Materials run between 10% to 25% of a landscaper’s costs, which is not so small that SiteOne’s customers don’t notice but not so large that they vigilantly re-bid supplies (notably, even as volumes decelerated to low-single digits in 2019, SiteOne still reported mid-single digit organic revenue growth as pricing picked up the slack). What landscapers care about more than getting the best price on fertilizer and irrigation supplies is reducing the time required to complete a job and controlling labor costs, so there’s value in offering technical support5 and stocking everything a landscaper could plausibly need.
To grow into a convenient one-stop shop for its customers, SiteOne has been using all its free cash flow and levering its balance sheet to roll up leading local distributors of key products (fertilizers, herbicides, irrigation systems) at 5x-6x pre-synergy EBITDA, building towards 60%-65% share for every category in a local market6 7. For whatever reason, the company hasn’t seen much competition and, at least as of a few years ago, most of its deals had no other bidders.
It’s gotten to around 12% national market share, which is small on absolute basis but 4x larger than the next largest competitor.
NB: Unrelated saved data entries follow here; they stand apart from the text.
@[simp] theorem endWait_cfg (s : State) : (endWait s).cfg = s.cfg := rfl
@[simp] theorem endWait_dir (s : State) : (endWait s).dir = s.dir := rfl
@[simp] theorem endWait_ck (s : State) : (endWait s).ck = s.ck := rfl
@[simp] theorem endWait_t0 (s : State) : (endWait s).t0 = Config.freeTime s.freeCount := rfl
@[simp] theorem endWait_rx (s : State) : (endWait s).rx = s.rx := rfl
@[simp] theorem endWait_mq (s : State) : (endWait s).mq = s.mq := rfl
@[simp] theorem endWait_result (s : State) : (endWait s).result = s.result := rfl
@[simp] theorem endWait_port (s : State) : (endWait s).port = s.port := rfl
@[simp] theorem endWait_freeCount (s : State) : (endWait s).freeCount = s.freeCount + 1 := rfl
@[simp] theorem endWait_waiting (s : State) : (endWait s).line.waiting = s.line.waiting := rfl
@[simp] theorem endWait_now (s : State) : (endWait s).line.now = s.line.now := rfl
@[simp] theorem endWait_looks (s : State) : (endWait s).line.looks = s.line.looks := rfl
@[simp] theorem endWait_accepts (s : State) : (endWait s).line.accepts = s.line.accepts := rfl
@[simp] theorem endWait_trace (s : State) : (endWait s).line.trace = s.line.trace := rfl

@[simp] theorem setMState_cfg (m : MState) (s : State) : (setMState m s).cfg = s.cfg := rfl
@[simp] theorem setMState_dir (m : MState) (s : State) : (setMState m s).dir = s.dir := rfl
@[simp] theorem setMState_ck (m : MState) (s : State) : (setMState m s).ck = s.ck := rfl
@[simp] theorem setMState_t0 (m : MState) (s : State) : (setMState m s).t0 = s.t0 := rfl
@[simp] theorem setMState_rx (m : MState) (s : State) : (setMState m s).rx = s.rx := rfl
@[simp] theorem setMState_result (m : MState) (s : State) : (setMState m s).result = s.result := rfl
@[simp] theorem setMState_port (m : MState) (s : State) : (setMState m s).port = s.port := rfl
@[simp] theorem setMState_freeCount (m : MState) (s : State) : (setMState m s).freeCount = s.freeCount := rfl
@[simp] theorem setMState_waiting (m : MState) (s : State) : (setMState m s).line.waiting = s.line.waiting := rfl
@[simp] theorem setMState_now (m : MState) (s : State) : (setMState m s).line.now = s.line.now := rfl
@[simp] theorem setMState_looks (m : MState) (s : State) : (setMState m s).line.looks = s.line.looks := rfl
@[simp] theorem setMState_accepts (m : MState) (s : State) : (setMState m s).line.accepts = s.line.accepts := rfl
@[simp] theorem setMState_trace (m : MState) (s : State) : (setMState m s).line.trace = s.line.trace ++ [.masterState m] := rfl
@[simp] theorem setMState_mState (m : MState) (s : State) : (setMState m s).mq.mState = m := rfl
@[simp] theorem setMState_qStatus (m : MState) (s : State) : (setMState m s).mq.qStatus = s.mq.qStatus := rfl
@[simp] theorem setMState_qValid (m : MState) (s : State) : (setMState m s).mq.qValid = s.mq.qValid := rfl
@[simp] theorem setMState_qHdr (m : MState) (s : State) : (setMState m s).mq.qHdr = s.mq.qHdr := rfl
@[simp] theorem setMState_qbuf (m : MState) (s : State) : (setMState m s).mq.qbuf = s.mq.qbuf := rfl
@[simp] theorem setMState_qCnt (m : MState) (s : State) : (setMState m s).mq.qCnt = s.mq.qCnt := rfl

@[simp] theorem raiseQ_cfg (flag : Byte) (s : State) : (raiseQ flag s).cfg = s.cfg := rfl
@[simp] theorem raiseQ_dir (flag : Byte) (s : State) : (raiseQ flag s).dir = s.dir := rfl
@[simp] theorem raiseQ_ck (flag : Byte) (s : State) : (raiseQ flag s).ck = s.ck := rfl
@[simp] theorem raiseQ_t0 (flag : Byte) (s : State) : (raiseQ flag s).t0 = s.t0 := rfl
@[simp] theorem raiseQ_rx (flag : Byte) (s : State) : (raiseQ flag s).rx = s.rx := rfl
@[simp] theorem raiseQ_result (flag : Byte) (s : State) : (raiseQ flag s).result = s.result := rfl
@[simp] theorem raiseQ_port (flag : Byte) (s : State) : (raiseQ flag s).port = s.port := rfl
@[simp] theorem raiseQ_freeCount (flag : Byte) (s : State) : (raiseQ flag s).freeCount = s.freeCount := rfl
@[simp] theorem raiseQ_waiting (flag : Byte) (s : State) : (raiseQ flag s).line.waiting = s.line.waiting := rfl
@[simp] theorem raiseQ_now (flag : Byte) (s : State) : (raiseQ flag s).line.now = s.line.now := rfl
@[simp] theorem raiseQ_looks (flag : Byte) (s : State) : (raiseQ flag s).line.looks = s.line.looks := rfl
@[simp] theorem raiseQ_accepts (flag : Byte) (s : State) : (raiseQ flag s).line.accepts = s.line.accepts := rfl
@[simp] theorem raiseQ_trace (flag : Byte) (s : State) : (raiseQ flag s).line.trace = s.line.trace := rfl
@[simp] theorem raiseQ_mState (flag : Byte) (s : State) : (raiseQ flag s).mq.mState = s.mq.mState := rfl
@[simp] theorem raiseQ_qStatus (flag : Byte) (s : State) : (raiseQ flag s).mq.qStatus = raiseFlag s.mq.qStatus flag := rfl
@[simp] theorem raiseQ_qValid (flag : Byte) (s : State) : (raiseQ flag s).mq.qValid = s.mq.qValid := rfl
@[simp] theorem raiseQ_qHdr (flag : Byte) (s : State) : (raiseQ flag s).mq.qHdr = s.mq.qHdr := rfl
@[simp] theorem raiseQ_qbuf (flag : Byte) (s : State) : (raiseQ flag s).mq.qbuf = s.mq.qbuf := rfl
@[simp] theorem raiseQ_qCnt (flag : Byte) (s : State) : (raiseQ flag s).mq.qCnt = s.mq.qCnt := rfl

@[simp] theorem clearQ_cfg (s : State) : (clearQ s).cfg = s.cfg := rfl
@[simp] theorem clearQ_dir (s : State) : (clearQ s).dir = s.dir := rfl
@[simp] theorem clearQ_ck (s : State) : (clearQ s).ck = s.ck := rfl
@[simp] theorem clearQ_t0 (s : State) : (clearQ s).t0 = s.t0 := rfl
@[simp] theorem clearQ_rx (s : State) : (clearQ s).rx = s.rx := rfl
@[simp] theorem clearQ_result (s : State) : (clearQ s).result = s.result := rfl
@[simp] theorem clearQ_port (s : State) : (clearQ s).port = s.port := rfl
@[simp] theorem clearQ_freeCount (s : State) : (clearQ s).freeCount = s.freeCount := rfl
@[simp] theorem clearQ_waiting (s : State) : (clearQ s).line.waiting = s.line.waiting := rfl
@[simp] theorem clearQ_now (s : State) : (clearQ s).line.now = s.line.now := rfl
@[simp] theorem clearQ_looks (s : State) : (clearQ s).line.looks = s.line.looks := rfl
@[simp] theorem clearQ_accepts (s : State) : (clearQ s).line.accepts = s.line.accepts := rfl
@[simp] theorem clearQ_trace (s : State) : (clearQ s).line.trace = s.line.trace := rfl
@[simp] theorem clearQ_mState (s : State) : (clearQ s).mq.mState = s.mq.mState := rfl
@[simp] theorem clearQ_qStatus (s : State) : (clearQ s).mq.qStatus = 0x00 := rfl
@[simp] theorem clearQ_qValid (s : State) : (clearQ s).mq.qValid = false := rfl
@[simp] theorem clearQ_qHdr (s : State) : (clearQ s).mq.qHdr = s.mq.qHdr := rfl
@[simp] theorem clearQ_qbuf (s : State) : (clearQ s).mq.qbuf = s.mq.qbuf := rfl
@[simp] theorem clearQ_qCnt (s : State) : (clearQ s).mq.qCnt = 0 := rfl

@[simp] theorem setEpState_cfg (e : EpState) (s : State) : (setEpState e s).cfg = s.cfg := rfl
@[simp] theorem setEpState_dir (e : EpState) (s : State) : (setEpState e s).dir = s.dir := rfl
@[simp] theorem setEpState_ck (e : EpState) (s : State) : (setEpState e s).ck = s.ck := rfl
@[simp] theorem setEpState_t0 (e : EpState) (s : State) : (setEpState e s).t0 = s.t0 := rfl
@[simp] theorem setEpState_mq (e : EpState) (s : State) : (setEpState e s).mq = s.mq := rfl
@[simp] theorem setEpState_result (e : EpState) (s : State) : (setEpState e s).result = s.result := rfl
@[simp] theorem setEpState_port (e : EpState) (s : State) : (setEpState e s).port = s.port := rfl
@[simp] theorem setEpState_freeCount (e : EpState) (s : State) : (setEpState e s).freeCount = s.freeCount := rfl
@[simp] theorem setEpState_waiting (e : EpState) (s : State) : (setEpState e s).line.waiting = s.line.waiting := rfl
@[simp] theorem setEpState_now (e : EpState) (s : State) : (setEpState e s).line.now = s.line.now := rfl
@[simp] theorem setEpState_looks (e : EpState) (s : State) : (setEpState e s).line.looks = s.line.looks := rfl
@[simp] theorem setEpState_accepts (e : EpState) (s : State) : (setEpState e s).line.accepts = s.line.accepts := rfl
@[simp] theorem setEpState_trace (e : EpState) (s : State) : (setEpState e s).line.trace = s.line.trace ++ [.endpointState e] := rfl
@[simp] theorem setEpState_epState (e : EpState) (s : State) : (setEpState e s).rx.epState = e := rfl
@[simp] theorem setEpState_rxCk (e : EpState) (s : State) : (setEpState e s).rx.rxCk = s.rx.rxCk := rfl
@[simp] theorem setEpState_rxCnt (e : EpState) (s : State) : (setEpState e s).rx.rxCnt = s.rx.rxCnt := rfl
@[simp] theorem setEpState_rxbuf (e : EpState) (s : State) : (setEpState e s).rx.rxbuf = s.rx.rxbuf := rfl
@[simp] theorem setEpState_hdr (e : EpState) (s : State) : (setEpState e s).rx.hdr = s.rx.hdr := rfl
@[simp] theorem setEpState_hdrSet (e : EpState) (s : State) : (setEpState e s).rx.hdrSet = s.rx.hdrSet := rfl
@[simp] theorem setEpState_epStatus (e : EpState) (s : State) : (setEpState e s).rx.epStatus = s.rx.epStatus := rfl

@[simp] theorem raiseEp_cfg (flags : Byte) (s : State) : (raiseEp flags s).cfg = s.cfg := rfl
@[simp] theorem raiseEp_dir (flags : Byte) (s : State) : (raiseEp flags s).dir = s.dir := rfl
@[simp] theorem raiseEp_ck (flags : Byte) (s : State) : (raiseEp flags s).ck = s.ck := rfl
@[simp] theorem raiseEp_t0 (flags : Byte) (s : State) : (raiseEp flags s).t0 = s.t0 := rfl
@[simp] theorem raiseEp_mq (flags : Byte) (s : State) : (raiseEp flags s).mq = s.mq := rfl
@[simp] theorem raiseEp_result (flags : Byte) (s : State) : (raiseEp flags s).result = s.result := rfl
@[simp] theorem raiseEp_port (flags : Byte) (s : State) : (raiseEp flags s).port = s.port := rfl
@[simp] theorem raiseEp_freeCount (flags : Byte) (s : State) : (raiseEp flags s).freeCount = s.freeCount := rfl
@[simp] theorem raiseEp_waiting (flags : Byte) (s : State) : (raiseEp flags s).line.waiting = s.line.waiting := rfl
@[simp] theorem raiseEp_now (flags : Byte) (s : State) : (raiseEp flags s).line.now = s.line.now := rfl
@[simp] theorem raiseEp_looks (flags : Byte) (s : State) : (raiseEp flags s).line.looks = s.line.looks := rfl
@[simp] theorem raiseEp_accepts (flags : Byte) (s : State) : (raiseEp flags s).line.accepts = s.line.accepts := rfl
@[simp] theorem raiseEp_trace (flags : Byte) (s : State) : (raiseEp flags s).line.trace = s.line.trace := rfl
@[simp] theorem raiseEp_epState (flags : Byte) (s : State) : (raiseEp flags s).rx.epState = s.rx.epState := rfl
@[simp] theorem raiseEp_rxCk (flags : Byte) (s : State) : (raiseEp flags s).rx.rxCk = s.rx.rxCk := rfl
@[simp] theorem raiseEp_rxCnt (flags : Byte) (s : State) : (raiseEp flags s).rx.rxCnt = s.rx.rxCnt := rfl
@[simp] theorem raiseEp_rxbuf (flags : Byte) (s : State) : (raiseEp flags s).rx.rxbuf = s.rx.rxbuf := rfl
@[simp] theorem raiseEp_hdr (flags : Byte) (s : State) : (raiseEp flags s).rx.hdr = s.rx.hdr := rfl
@[simp] theorem raiseEp_hdrSet (flags : Byte) (s : State) : (raiseEp flags s).rx.hdrSet = s.rx.hdrSet := rfl
@[simp] theorem raiseEp_epStatus (flags : Byte) (s : State) : (raiseEp flags s).rx.epStatus = raiseFlag s.rx.epStatus flags := rfl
Among smaller landscapers – according to management, 45% of landscape contractors do less than $250k in revenue – who might automatically source at Home Depot or Lowe’s because they don’t know about SiteOne, the company’s share is more like high-single digits, but revenue here is growing faster vs. larger customers as SiteOne generates more awareness through marketing campaigns (though, frankly, the value proposition of offering high service levels and lots of SKUs across multiple categories is more relevant for mid/large-sized landscapers who manage multiple crews and take on more complex projects).
The bet is that management will roll up, at reasonable prices, leading distributors that have built strong relationships with local contractors while also a/ centralizing back-end IT, finance, and sourcing functions; b/ building density across its hub-and-spoke logistics networks; and c/ funneling volume to fewer preferred suppliers to procure goods at advantaged prices. Basically, they acquire local leaders and realize regional/national scale economies.
I’m not going to argue that SiteOne is a terrific business. With $5bn of capital, you could probably replicate it over 5 to 10 years. But the idea is that by the time a competitor gets to that point, SiteOne will be enjoying superior unit economics through scale. Assuming management continues to put capital to work at ~17%-20% pre-tax returns, realizes procurement synergies, scales logistics, and accelerates working capital conversion, even shareholders who pay 27x EBITDA for SiteOne today will probably be rewarded.